- Born: Anne MacLeod Skye
- Years active: 1740s - 1750s
- Known for: Helping Jacobite prisoner escape

= Anne McKay =

Anne McKay née MacLeod (fl. 1740s-1750s) was imprisoned for hiding members of the defeated Jacobite army in Inverness in the aftermath of the Battle of Culloden.

Anne McKay was born in Skye, a Gaelic speaker with very little English. She boarded in Inverness with her children during the Jacobite Rebellion of 1745. After the Battle of Culloden on 16 April 1746, McKay's cellar was used to imprison MacDonald of Belfinlay and Robert Nairn, a prominent Jacobite and deputy paymaster. Robert Forbes, a nineteenth-century memoirist, noted that McKay was 'a wise, sagacious creature' who was called upon to help the injured prisoners. When an escape plan was made, McKay helped by bringing clothes and food for Nairn and distracting the guard.

When the escape was discovered, McKay was interrogated for three days and nights during which time she was not allowed to sit or lie down. Her captors interrogated her using Irish and English and tried to entice her to tell them the names of the co-conspirators using bribery and alcohol. However McKay refused to speak. As punishment, McKay was sentenced to be whipped through the streets of Inverness but avoided it because of intervention by leading Inverness citizens, rumoured to include co-conspirator Lady Anne MacKintosh and Anne Leith. McKay was released after seven weeks of imprisonment. The guard who failed to stop Nairn escape was given 500 lashes.

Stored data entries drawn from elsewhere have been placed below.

/-! ### Special-function stages -/

/-- 02: R61; 03: R106, R107; 04: R122. A function stage sends its function of every element of the record, in the output format; of a finite argument the
result is within the error bound of its function, or the correctly rounded value itself.

02: R62, R63; 03: R108 to R110. SOFTMAX_ASSIST closes a block with its values, its correction and its running sum; TOPK and TOPK_MERGE send exactly K entries,
best first, empty places NaN with an identifier of all ones. -/
def Obligations.SpecialStagesAct : Prop :=
  ((∀ (c : Nat → LsRead → Instr) (op : Nat), (c, op) ∈
      [(Instr.exp, 0x40), (.sigmoid, 0x41), (.tanh, 0x42), (.recip, 0x43), (.rsqrt, 0x44), (.log, 0x45), (.erf, 0x46)] →
    ∀ (s : State) (k : Nat) (ls : LsRead) (j : Job) (f : Nat × Nat × Rec), s.sAt k j op f → ls ≠ .uncorrectable →
      let e := j.p.ent j.i
      let xs := sInputs e f.2.2.payload
      let ys := (List.range xs.length).map (fun n => special op (Config.freeNat s.free n) (Fmt.decode .fp32 (xs.getD n (0, Flags.none)).1))
      let o := sOut e (ys.map (·.1))
      j.roomFor 0 o.1 → ∃ t, exec (c k ls) s = .next t ∧ s.stageOnly t k j.pl ∧ (t.stage k).store = (s.stage k).store ∧
        (t.stage k).outbox = [] ∧ s.sentAll t j 0 f.2.2.segEnd o.1 ∧
        (j.p.isHead j.b.epoch = true → (t.stage k).flags = (s.stage k).flags.or (((flagsOf xs).or (flagsOf ys)).or o.2))) ∧
  (∀ (op free m : Nat) (neg : Bool) (e : Int),
    (special op free (.fin neg m e)).1 = (roundResult .fp32 false (refFp op (.fin neg m e))).1 ∨
      withinUlp (maxUlp op) (roundResult .fp32 false (refFp op (.fin neg m e))).1 (special op free (.fin neg m e)).1 = true)) ∧
  ((∀ (s : State) (k : Nat) (ls : LsRead) (j : Job) (f : Nat × Nat × Rec), s.sAt k j 0x48 f → ls ≠ .uncorrectable → f.2.2.segEnd = false →
    let e := j.p.ent j.i
    let q := (s.stage k).s
    let vs := q.block.map (·.1) ++ (sInputs e f.2.2.payload).map (·.1)
    let seg := q.blockIdx % sNSeg e
    let free := Config.freeNat s.free q.blockIdx
    let q0 := Tbl.getD q.segs seg {}
    let q1 := (softFold free 0 vs (q0, Flags.none)).1
    let ys := (List.range vs.length).map (fun n => (expDiff (Config.freeNat free (3 * n + 1)) (vs.getD n 0) q1.m).1)
    let corr := if q0.m = q1.m then fpOne else (expDiff (Config.freeNat free 2) q0.m q1.m).1
    (vs.length < sLb e → ∃ t, exec (.softmaxAssist k ls) s = .next t ∧ s.stageOnly t k j.pl ∧ (t.stage k).s.block.map (·.1) = vs) ∧
    (vs.length = sLb e → q.block.length < sLb e → j.roomFor 0 (sOut e ys).1 → j.roomFor 1 (leBytes 4 corr ++ leBytes 4 q1.s) →
      ∃ t, exec (.softmaxAssist k ls) s = .next t ∧ s.stageOnly t k j.pl ∧ (t.stage k).s.block = [] ∧
        Tbl.get? (t.stage k).s.segs seg = some q1 ∧ s.sentAll t j 0 false (sOut e ys).1 ∧
        s.sentAll t j 1 false (leBytes 4 corr ++ leBytes 4 q1.s))) ∧
  (∀ (s : State) (k : Nat) (ls : LsRead) (j : Job) (f : Nat × Nat × Rec), s.sAt k j 0x49 f → ls ≠ .uncorrectable → f.2.2.segEnd = true →
    let e := j.p.ent j.i
    let vs := (sInputs e f.2.2.payload).map (·.1)
    let q0 := Tbl.getD (s.stage k).s.segs ((s.stage k).s.blockIdx % sNSeg e) {}
    let best := (vs.foldl (fun (q : SSeg) v =>
      { q with pos := q.pos + 1, best := (rankIn false (v, (sIdBase e + q.pos % 2 ^ 32) % 2 ^ 64) q.best).take (sK e) }) q0).best
    let es := (best ++ List.replicate (sK e - best.length) (FloatFmt.nanCode ⟨8, 23, 127, .ieee⟩, 2 ^ 64 - 1)).take (sK e)
    sIdIn1 e = false → (s.stage k).s.block = [] → vs ≠ [] → vs.length ≤ sLb e → j.roomFor 0 (sOut e (es.map (·.1))).1 →
    j.roomFor 1 (pack 64 (es.map (·.2))) → ∃ t, exec (.topk k ls) s = .next t ∧ s.stageOnly t k j.pl ∧ es.length = sK e ∧
      (t.stage k).outbox = [] ∧ s.sentAll t j 0 true (sOut e (es.map (·.1))).1 ∧ s.sentAll t j 1 true (pack 64 (es.map (·.2)))) ∧
  (∀ (s : State) (k : Nat) (ls : LsRead) (j : Job) (f : Nat × Nat × Rec), s.sAt k j 0x4A f → ls ≠ .uncorrectable → f.2.2.segEnd = true →
    let e := j.p.ent j.i
    let q := (s.stage k).s
    let xs := (unpack (sFmtIn e).width f.2.2.payload).map (fun c => (toFp32 ((sFmtIn e).decode c)).1)
    let cur := Tbl.getD q.cur f.1 [] ++ xs.zip q.ids
    let g := mergeGroup e (producers j.p.arm j.i 0).length (Tbl.getD q.listNo f.1 0)
    let had := Tbl.getD q.lists g (0, [])
    let best := (cur.foldl (fun acc v => rankIn true v acc) had.2).take (sK e)
    let es := (best ++ List.replicate (sK e - best.length) (FloatFmt.nanCode ⟨8, 23, 127, .ieee⟩, 2 ^ 64 - 1)).take (sK e)
    xs.length ≤ q.ids.length →
    (had.1 + 1 < sNList e → ∃ t, exec (.topkMerge k ls) s = .next t ∧ s.stageOnly t k j.pl ∧
      Tbl.get? (t.stage k).s.lists g = some (had.1 + 1, best)) ∧
    (sNList e ≤ had.1 + 1 → j.roomFor 0 (sOut e (es.map (·.1))).1 → j.roomFor 1 (pack 64 (es.map (·.2))) →
      ∃ t, exec (.topkMerge k ls) s = .next t ∧ s.stageOnly t k j.pl ∧ s.sentAll t j 0 true (sOut e (es.map (·.1))).1 ∧
        s.sentAll t j 1 true (pack 64 (es.map (·.2))))))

During McKay's imprisonment, her 17-year-old son was found by British soldiers and beaten so severely that he died of his injuries. In the aftermath of the escape, Robert Nairn's family supported Anne, who had been widowed during the Jacobite Rebellion, and her children financially.

== Additional sources ==
- Craig, Maggie. (1997) Damn' rebel bitches: the women of the '45. Mainstream Pub.: Edinburgh.
- Harrower-Gray, Annie. (2014) Scotland's Hidden Harlots & Heroines: Women's Role in Scottish Society from 1690 to 1969: Pen & Sword.